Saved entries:
:::::

-- ==== Sys2Proof/Proofs/JournalRecords.lean ====
section
/-! PROOFS. The journal's records, their fields and their engine, draws, and the instructions that stage and append (R72, R410 to R415, R418, R420, R421). -/
namespace Sys2Proof.Machine

/-! ### Fields of numbers made of parts -/

theorem fld_mod {n m lo w : Nat} (h : lo + w ≤ m) : fld (n % 2 ^ m) lo w = fld n lo w := by
  refine Nat.eq_of_testBit_eq (fun i => ?_)
  simp only [fld, Nat.testBit_mod_two_pow, Nat.testBit_div_two_pow]
  by_cases hi : i < w
  · rw [decide_eq_true (show i + lo < m by omega), Bool.true_and]
  · rw [decide_eq_false hi, Bool.false_and, Bool.false_and]

theorem fld_low {a r m lo w : Nat} (ha : a < 2 ^ m) (h : lo + w ≤ m) : fld (a + 2 ^ m * r) lo w = fld a lo w := by
  rw [← fld_mod h, Nat.add_mul_mod_self_left, Nat.mod_eq_of_lt ha]

theorem fld_high {a r m : Nat} (k w : Nat) (ha : a < 2 ^ m) : fld (a + 2 ^ m * r) (m + k) w = fld r k w := by
  rw [fld, fld, Nat.pow_add, ← Nat.div_div_eq_div_mul, Nat.add_mul_div_left _ _ (Nat.two_pow_pos m), Nat.div_eq_of_lt ha, Nat.zero_add]

theorem mod_two_pow_lt (v m : Nat) : v % 2 ^ m < 2 ^ m := Nat.mod_lt _ (Nat.two_pow_pos m)

theorem two_pow_split {a b c : Nat} (h : c = a + b) : 2 ^ c = 2 ^ a * 2 ^ b := h ▸ Nat.pow_add 2 a b

theorem add_mul_lt {a c p q : Nat} (ha : a < p) (hc : c < q) : a + p * c < p * q :=
  calc a + p * c < p + p * c := Nat.add_lt_add_right ha _
    _ = p * (c + 1) := by ring
    _ ≤ p * q := Nat.mul_le_mul_left _ hc

theorem fld_zero (v w : Nat) : fld v 0 w = v % 2 ^ w := by rw [fld, Nat.pow_zero, Nat.div_one]

/-! ### Records -/

theorem toNat_sealRec (v : Nat) : (sealRec v).toNat = v % 2 ^ 960 + 2 ^ 960 * crcOf 120 (v % 2 ^ 960) := by
  have hcrc : crcOf 120 (v % 2 ^ 960) < 2 ^ 32 := BitVec.isLt _
  have hlt := add_mul_lt (mod_two_pow_lt v 960) (lt_trans hcrc (show 2 ^ 32 < 2 ^ 64 by decide))
  rw [← two_pow_split (c := 1024) rfl] at hlt
  rw [sealRec, BitVec.toNat_ofNat, Nat.mul_comm (crcOf ..), Nat.mod_eq_of_lt hlt]

theorem rf_sealRec (v : Nat) {lo w : Nat} (h : lo + w ≤ 960) : rf (sealRec v) lo w = fld v lo w := by
  rw [rf, toNat_sealRec, fld_low (mod_two_pow_lt v 960) h, fld_mod h]

theorem crcGood_sealRec (v : Nat) : crcGood (sealRec v) = true := by
  have hcrc : crcOf 120 (v % 2 ^ 960) < 2 ^ 32 := BitVec.isLt _
  have hhigh := fld_high (r := crcOf 120 (v % 2 ^ 960)) 0 32 (mod_two_pow_lt v 960)
  rw [fld_zero, Nat.mod_eq_of_lt hcrc, Nat.add_zero] at hhigh
  rw [crcGood, rf, toNat_sealRec, hhigh, Nat.add_mul_mod_self_left, Nat.mod_mod]
  exact decide_eq_true rfl

/-- The number of an appended record but for its crc: the bits given, and what the engine adds above them. -/
def State.recordNat (s : State) (ctx v : Nat) : Nat :=
  fld v 0 832 + 2 ^ 832 * (s.sgen % 2 ^ 32 + ctx * 2 ^ 32 + fld v 874 22 * 2 ^ 42 + s.jrnl.jidx % 2 ^ 64 * 2 ^ 64)

/-- An appended record. -/
def State.recordOf (s : State) (ctx v : Nat) : BitVec 1024 := sealRec (s.recordNat ctx v)

/-- The journal engine with a record appended. -/
def Journal.appended (j : Journal) (core ctx at_ : Nat) (r : BitVec 1024) : Journal :=
  { (if rKind r = 1 then j.noteCkpt ctx (rSeq r) (rStep r) else j) with
    jidx := j.jidx + 1, ring := j.ring ++ [(j.jidx, r)], queue := j.queue ++ [{ ix := j.jidx, bits := r, core := core, at_ := at_ }] }

theorem append_eq (s : State) (core ctx v : Nat) : s.append core ctx v =
    (s.recordOf ctx v, (s.later 0).2.modJ (fun j => j.appended core ctx (s.later 0).1 (s.recordOf ctx v))) := by
  have hnat : fld v 0 832 + (s.later 0).2.sgen % 2 ^ 32 * 2 ^ 832 + ctx * 2 ^ 864 + fld v 874 22 * 2 ^ 874 + (s.later 0).2.jrnl.jidx % 2 ^ 64 * 2 ^ 896 =
      s.recordNat ctx v := by
    rw [State.recordNat, show (s.later 0).2.sgen = s.sgen from rfl, show (s.later 0).2.jrnl = s.jrnl from rfl,
      two_pow_split (c := 864) (a := 832) (b := 32) rfl, two_pow_split (c := 874) (a := 832) (b := 42) rfl,
      two_pow_split (c := 896) (a := 832) (b := 64) rfl]
    generalize (2 : Nat) ^ 832 = p
    ring
  unfold State.append
  dsimp only
  rw [hnat]
  rfl

theorem rf_recordOf (s : State) (ctx v : Nat) {lo w : Nat} (h : lo + w ≤ 832) : rf (s.recordOf ctx v) lo w = fld v lo w := by
  rw [State.recordOf, rf_sealRec _ (by omega), State.recordNat, fld_low (fld_lt v 0 832) h, fld_zero, fld_mod h]

/-- What the engine adds to a record. -/
theorem rf_recordOf_high (s : State) (ctx v : Nat) {k w : Nat} (h : k + w ≤ 128) : rf (s.recordOf ctx v) (832 + k) w =
    fld (s.sgen % 2 ^ 32 + ctx * 2 ^ 32 + fld v 874 22 * 2 ^ 42 + s.jrnl.jidx % 2 ^ 64 * 2 ^ 64) k w := by
  rw [State.recordOf, rf_sealRec _ (by omega), State.recordNat, fld_high k w (fld_lt v 0 832)]

theorem rJidx_recordOf (s : State) {ctx : Nat} (v : Nat) (hctx : ctx < 1024) : rJidx (s.recordOf ctx v) = s.jrnl.jidx % 2 ^ 64 := by
  have hv : fld v 874 22 < 2 ^ 22 := fld_lt ..
  rw [rJidx, show 896 = 832 + 64 from rfl, rf_recordOf_high s ctx v (by omega), fld]
  generalize fld v 874 22 = f at *
  generalize s.sgen = g
  omega

theorem rCtx_recordOf (s : State) {ctx : Nat} (v : Nat) (hctx : ctx < 1024) : rCtx (s.recordOf ctx v) = ctx := by
  rw [rCtx, show 864 = 832 + 32 from rfl, rf_recordOf_high s ctx v (by omega), fld]
  generalize fld v 874 22 = f
  generalize s.sgen = g
  omega

theorem rStamp_recordOf (s : State) (ctx v : Nat) : rStamp (s.recordOf ctx v) = s.sgen % 2 ^ 32 := by
  rw [rStamp, show 832 = 832 + 0 from rfl, rf_recordOf_high s ctx v (by omega), fld]
  generalize fld v 874 22 = f
  generalize s.sgen = g
  omega

theorem ring_appended (j : Journal) (core ctx at_ : Nat) (r : BitVec 1024) : (j.appended core ctx at_ r).jidx = j.jidx + 1 ∧
    (j.appended core ctx at_ r).ring = j.ring ++ [(j.jidx, r)] ∧
    (j.appended core ctx at_ r).queue = j.queue ++ [{ ix := j.jidx, bits := r, core := core, at_ := at_ }] := ⟨rfl, rfl, rfl⟩

/-! ### What a release leaves -/

/-- All that publications change of the state. -/
def State.OnlyPublishes (s t : State) : Prop := ∃ m bd bl ds ar cs im dm ob le se,
  t = { s with mem := m, bad := bd, blog := bl, dies := ds, arrays := ar, cores := cs, images := im, dom := dm, outbox := ob, linkErr := le, serial := se }

theorem State.OnlyPublishes.refl (s : State) : s.OnlyPublishes s :=
  ⟨s.mem, s.bad, s.blog, s.dies, s.arrays, s.cores, s.images, s.dom, s.outbox, s.linkErr, s.serial, rfl⟩

theorem State.OnlyPublishes.trans {s t u : State} (h : s.OnlyPublishes t) (h' : t.OnlyPublishes u) : s.OnlyPublishes u := by
  obtain ⟨_, _, _, _, _, _, _, _, _, _, _, rfl⟩ := h
  obtain ⟨m, bd, bl, ds, ar, cs, im, dm, ob, le, se, rfl⟩ := h'
  exact ⟨m, bd, bl, ds, ar, cs, im, dm, ob, le, se, rfl⟩

theorem State.Wrote.onlyPublishes {s t : State} (h : s.Wrote t) : s.OnlyPublishes t := by
  obtain ⟨m, bd, bl, ds, ar, rfl⟩ := h.state
  exact ⟨m, bd, bl, ds, ar, s.cores, s.images, s.dom, s.outbox, s.linkErr, s.serial, rfl⟩

/-- Bytes and narrow publications set, and the write observed. -/
theorem observe_onlyPublishes (s : State) (m : List Host.Cell) (bl : List PWrite) (lo n : Nat) :
    s.OnlyPublishes ({ s with mem := m, blog := bl }.observe lo n) :=
  State.OnlyPublishes.trans ⟨m, s.bad, bl, s.dies, s.arrays, s.cores, s.images, s.dom, s.outbox, s.linkErr, s.serial, rfl⟩
    (observe_wrote { s with mem := m, blog := bl } lo n).onlyPublishes

theorem promote_onlyPublishes (s : State) (e : PWrite) : s.OnlyPublishes (s.promote e) := observe_onlyPublishes s _ _ _ _

theorem domainSend_onlyPublishes (s : State) (target op aop u size scope ctx len rid pa : Nat) (val cv : Word) (data : List Byte) (core acc : Nat) :
    s.OnlyPublishes (s.domainSend target op aop u size scope ctx len rid pa val cv data core acc) := by
  obtain ⟨x, dm, h, -⟩ := domainSend_state s target op aop u size scope ctx len rid pa val cv data core acc
  rw [h]
  exact ⟨s.mem, s.bad, s.blog, s.dies, s.arrays, s.cores, s.images, dm, _, s.linkErr, s.serial, rfl⟩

:::::

• [What this task involves]:
Within the data above, the span starting at the line containing "(j.appended core ctx at_ r).ring" and ending at the line containing "the state. -/" is to be retyped exactly, with no other lines.

• [Task output]:
    (j.appended core ctx at_ r).ring = j.ring ++ [(j.jidx, r)] ∧
    (j.appended core ctx at_ r).queue = j.queue ++ [{ ix := j.jidx, bits := r, core := core, at_ := at_ }] := ⟨rfl, rfl, rfl⟩

/-! ### What a release leaves -/

/-- All that publications change of the state. -/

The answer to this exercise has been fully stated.